Category: 5G, Mobile Networks


07.01.2016

5G vs Home WiFi

With the recent hype on 5G, an interesting question could be raised, namely: will a mobile system finally become a competition to fixed access?

Can we really answer that question at this point? As of now, we cannot say for sure what 5G will become, since its still being discussed, the requirements specification is ongoing, and the actual 5G standardization has not yet started.
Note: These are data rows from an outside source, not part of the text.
-- ==== Sys2Proof/Tests/Slice0.lean ====
section
/-! SUPPORT. Tests: words of the spec's encodings decoded, ill-formed instructions refused, states and operands that
meet the hypotheses of the statements, and results that the spec works out. -/

open Sys2Proof Sys2Proof.Machine

-- One theorem after another: each thread of the elaborator takes a stack of its own.
set_option Elab.async false

namespace Sys2Proof.Tests

/-! Decoding. Each word is written out from the fields of spec/opcode_table.json and the code tables of R52 to R58,
R212, R215, R227, R231 and R234, with a different value in each field. -/

/-- Does every word decode to the instruction beside it. -/
def decodesTo (l : List (Nat × Nat × Instr)) : Bool := l.all fun x => decide (decodeTableWord x.1 x.2.1 = some x.2.2)

theorem test_decode_header_and_control_1 : decodesTo [
    (32, 0x9CB2D181, .clauseHeader 19 9 6 0x5a3),
    (32, 0x152E1983, .immx 0x2a5c33),
    (32, 0x00000285, .nop 5),
    (32, 0x00000685, .yield 5),
    (32, 0x00000A85, .exit 5),
    (32, 0x60000E85, .trap 24 5),
    (32, 0x00001285, .tretRetry 5),
    (32, 0x04001285, .tretSkip 5),
    (32, 0x09001285, .tretJmp 16 5),
    (32, 0x00001685, .halt 5),
    (32, 0x01021A85, .snapc 16 8 5),
    (32, 0x00721E85, .sread 7 8 5),
    (32, 0x00722285, .crrd 7 8 5),
    (32, 0x01016685, .crwr 16 5 5),
    (32, 0xA0026A85, .sweep 40 9 5),
    (32, 0xA1002E85, .tlbi 40 16 5),
    (32, 0x01027285, .pgreq 16 9 5),
    (32, 0x0100F685, .pgqry 16 3 5),
    (32, 0x01027A85, .cctlL1evict 16 9 5),
    (32, 0x05027A85, .cctlL2clean 16 9 5)] = true := by decide +kernel

theorem test_decode_header_and_control_2 : decodesTo [
    (32, 0x09027A85, .cctlL2evict 16 9 5),
    (32, 0x0C027A85, .cctlL1flush 9 5)] = true := by decide +kernel

theorem test_decode_short : decodesTo [
    (16, 0x0000, .nop16),
    (16, 0xCD40, .mov16 true 19 10),
    (16, 0xCD42, .add16 true 19 10),
    (16, 0xCD44, .sub16 true 19 10),
    (16, 0xCD46, .mul16 true 19 10),
    (16, 0xCD48, .and16 true 19 10),
    (16, 0xCD4A, .or16 true 19 10),
    (16, 0xCD4C, .xor16 true 19 10),
    (16, 0xCD4E, .shl16 true 19 10),
    (16, 0xCD50, .shr16 true 19 10),
    (16, 0xCD52, .sar16 true 19 10),
    (16, 0xCD54, .min16 true 19 10),
    (16, 0xCD56, .max16 true 19 10),
    (16, 0xCD58, .fadd16 true 19 10),
    (16, 0xCD5A, .fmul16 true 19 10),
    (16, 0xCD5C, .fmax16 true 19 10),
    (16, 0xCD5E, .fmin16 true 19 10)] = true := by decide +kernel

theorem test_decode_alu_1 : decodesTo [
    (32, 0xA1020287, .add 40 16 8 5),
    (32, 0xA1020687, .sub 40 16 8 5),
    (32, 0xA1020A87, .mul 40 16 8 5),
    (32, 0xA1020E87, .mulh 40 16 8 5),
    (32, 0xA1021287, .mulhn 40 16 8 5),
    (32, 0xA1021687, .and 40 16 8 5),
    (32, 0xA1021A87, .or 40 16 8 5),
    (32, 0xA1021E87, .xor 40 16 8 5),
    (32, 0xA1022287, .andn 40 16 8 5),
    (32, 0xA1022687, .shl 40 16 8 5),
    (32, 0xA1022A87, .shr 40 16 8 5),
    (32, 0xA1022E87, .sar 40 16 8 5),
    (32, 0xA1023287, .rot 40 16 8 5),
    (32, 0xA1023687, .min 40 16 8 5),
    (32, 0xA1023A87, .max 40 16 8 5),
    (32, 0xA1023E87, .minn 40 16 8 5),
    (32, 0xA1020289, .maxn 40 16 8 5),
    (32, 0x01020689, .abs 16 8 5),
    (32, 0x01020A89, .neg 16 8 5),
    (32, 0x01020E89, .clz 16 8 5)] = true := by decide +kernel

theorem test_decode_alu_2 : decodesTo [
    (32, 0x01021289, .popc 16 8 5),
    (32, 0x01021689, .brev 16 8 5),
    (32, 0xA1021A89, .div 40 16 8 5),
    (32, 0xA1021E89, .rem 40 16 8 5),
    (32, 0xA1022289, .divn 40 16 8 5),
    (32, 0xA1022689, .remn 40 16 8 5),
    (32, 0xA1022B09, .sel 40 16 8 6),
    (32, 0x01022E89, .mov 16 8 5),
    (32, 0xA1023289, .lea 40 16 8 5),
    (32, 0xA102028B, .mad 40 16 8 5),
    (32, 0xA102028D, .bfe 40 16 8 5),
    (32, 0xA102068D, .bfi 40 16 8 5)] = true := by decide +kernel

theorem test_decode_compare_and_immediate : decodesTo [
    (32, 0xA100D68F, .cmp 40 16 3 .ge 5),
    (32, 0xA100D691, .cmpn 40 16 3 .ge 5),
    (32, 0xA100DA93, .fcmp 40 16 3 .un 5),
    (32, 0xAD502295, .addi 0x2b5 16 8 5),
    (32, 0xAD502297, .andi 0x2b5 16 8 5),
    (32, 0xAD502299, .ori 0x2b5 16 8 5),
    (32, 0xAD50229B, .xori 0x2b5 16 8 5),
    (32, 0x0550229D, .shli 21 16 8 5),
    (32, 0x0550229F, .shri 21 16 8 5),
    (32, 0x055022A1, .sari 21 16 8 5),
    (32, 0xAD4022A3, .movi 0x2b5 8 5),
    (32, 0xAD50CEA5, .cmpi 0x2b5 16 .ltn 3 5)] = true := by decide +kernel

theorem test_decode_predicate : decodesTo [
    (32, 0x0C1102A7, .pand 3 1 4 5),
    (32, 0x0C1106A7, .por 3 1 4 5),
    (32, 0x0C110AA7, .pxor 3 1 4 5),
    (32, 0x00304EA7, .pnot 3 1 5),
    (32, 0x003052A7, .pmov 3 1 5),
    (32, 0x000216A7, .p2g 8 5),
    (32, 0xA1001AA7, .g2p 40 16 5),
    (32, 0xA0305EA7, .mand 40 3 1 5),
    (32, 0xA03062A7, .mor 40 3 1 5),
    (32, 0x003226A7, .mpop 3 8 5),
    (32, 0x0C112AA7, .mtst 3 1 4 5)] = true := by decide +kernel

theorem test_decode_uniform_1 : decodesTo [
    (32, 0xA10202A9, .uAdd 40 16 8 5),
    (32, 0xA10206A9, .uSub 40 16 8 5),
    (32, 0xA1020AA9, .uMul 40 16 8 5),
    (32, 0xA1020EA9, .uMulh 40 16 8 5),
    (32, 0xA10212A9, .uMulhn 40 16 8 5),
    (32, 0xA10216A9, .uAnd 40 16 8 5),
    (32, 0xA1021AA9, .uOr 40 16 8 5),
    (32, 0xA1021EA9, .uXor 40 16 8 5),
    (32, 0xA10222A9, .uAndn 40 16 8 5),
    (32, 0xA10226A9, .uShl 40 16 8 5),
    (32, 0xA1022AA9, .uShr 40 16 8 5),
    (32, 0xA1022EA9, .uSar 40 16 8 5),
    (32, 0xA10232A9, .uRot 40 16 8 5),
    (32, 0xA10236A9, .uMin 40 16 8 5),
    (32, 0xA1023AA9, .uMax 40 16 8 5),
    (32, 0xA1023EA9, .uMinn 40 16 8 5),
    (32, 0xA10202AB, .uMaxn 40 16 8 5),
    (32, 0x010206AB, .uAbs 16 8 5),
    (32, 0x01020AAB, .uNeg 16 8 5),
    (32, 0x01020EAB, .uClz 16 8 5)] = true := by decide +kernel

theorem test_decode_uniform_2 : decodesTo [
    (32, 0x010212AB, .uPopc 16 8 5),
    (32, 0x010216AB, .uBrev 16 8 5),
    (32, 0xA1022B2B, .usel 40 16 8 6),
    (32, 0x01022EAB, .uMov 16 8 5),
    (32, 0xA10232AB, .uLea 40 16 8 5),
    (32, 0x010236AB, .s2g 16 8 5),
    (32, 0x01023AAB, .g2s 16 8 5)] = true := by decide +kernel

theorem test_decode_float_1 : decodesTo [
    (32, 0xA10202AD, .fadd 40 16 8 5),
    (32, 0xA10206AD, .fsub 40 16 8 5),
    (32, 0xA1020AAD, .fmul 40 16 8 5),
    (32, 0xA1020EAD, .fmin 40 16 8 5),
    (32, 0xA10212AD, .fmax 40 16 8 5),
    (32, 0x010216AD, .fabs 16 8 5),
    (32, 0x01021AAD, .fneg 16 8 5),
    (32, 0xA1021EAD, .fdiv 40 16 8 5),
    (32, 0x010222AD, .fsqrt 16 8 5),
    (32, 0x010226AD, .frcp 16 8 5),
    (32, 0x01022AAD, .frsq 16 8 5),
    (32, 0x01022EAD, .fexp2 16 8 5),
    (32, 0x010232AD, .flog2 16 8 5),
    (32, 0x010236AD, .fsin 16 8 5),
    (32, 0x01023AAD, .fcos 16 8 5),
    (32, 0x01023EAD, .ftanh 16 8 5),
    (32, 0xA10202AF, .ffma 40 16 8 5),
    (32, 0x010202B1, .fflr 16 8 5),
    (32, 0x010206B1, .fceil 16 8 5),
    (32, 0x01020AB1, .frnd 16 8 5)] = true := by decide +kernel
But there are some indications, based on which we can guess to certain extent, what are the possible scenarios for the network evolution under the “5G” umbrella.

 

5G – an alternative to “home WiFi”?

To try to answer this issue, the following items are extracted from the NGMN whitepaper[1] (which can be treated as one of the “foundation” paper on 5G):

  • It is foreseen, that 5G will address Fixed-Mobile Convergence in a much deeper way than previous generations. The aim is to design a system which will be independent on the access technology, with the possibility to add new technologies in a “plug-and-play manner” with an independent evolution tracks of the RAN and Core Network;
  • In terms of spectrum access, 5G is expected to cover licensed access, as well as dynamically licensed shared and unlicensed spectrum usage (including both WiFi and LTE in unlicensed spectrum), thus being cheaper than today’s fully licensed mobile networks;
  • Extreme densification (with the use of so called Ultra Dense Networks, where the ISD can be as low as 10-50meters) and unplanned deployments is also one of the considered track for 5G, further improving the capacity of the network;
  • One of the 5G requirements is to create a flexible, scalable and software based system. The Software Defined Networking (SDN) with Network Functions Virtualization (NFV) concepts fits very well here, where many network functions can be deployed on CoTS hardware, thus should be cheaper than the current proprietary, hardware-based 2G-4G technologies;
  • Native SON is one of the assumptions for 5G. That should enable fast evolution of the network capacity when/where needed using automated mechanisms.
  • As suggested by the NGMN requirements and followed by ITU-R, 5G should address multitude of use cases among which there are “50+Mbps everywhere” and “Ultra-low cost networks”, addressing specifically wide-area coverage and rural areas (of course these are still subject to final refining and prioritization within standardization bodies);

If we now take all of the above into account, it can be projected (but as said in the beginning, at this point we only can speculate) that 5G will become an alternative to “fixed” access. In fact, this is one of the drivers pushing towards new generation, i.e. to compete with the fixed networks (i.e. “free” WiFi). The reason being that operators nowadays are struggling to get profits, due to carying less and less traffic via mobile networks, because of the traffic being transferred over WiFi.

 


 

[1] NGMN 5G Whitepaper can be reached under here.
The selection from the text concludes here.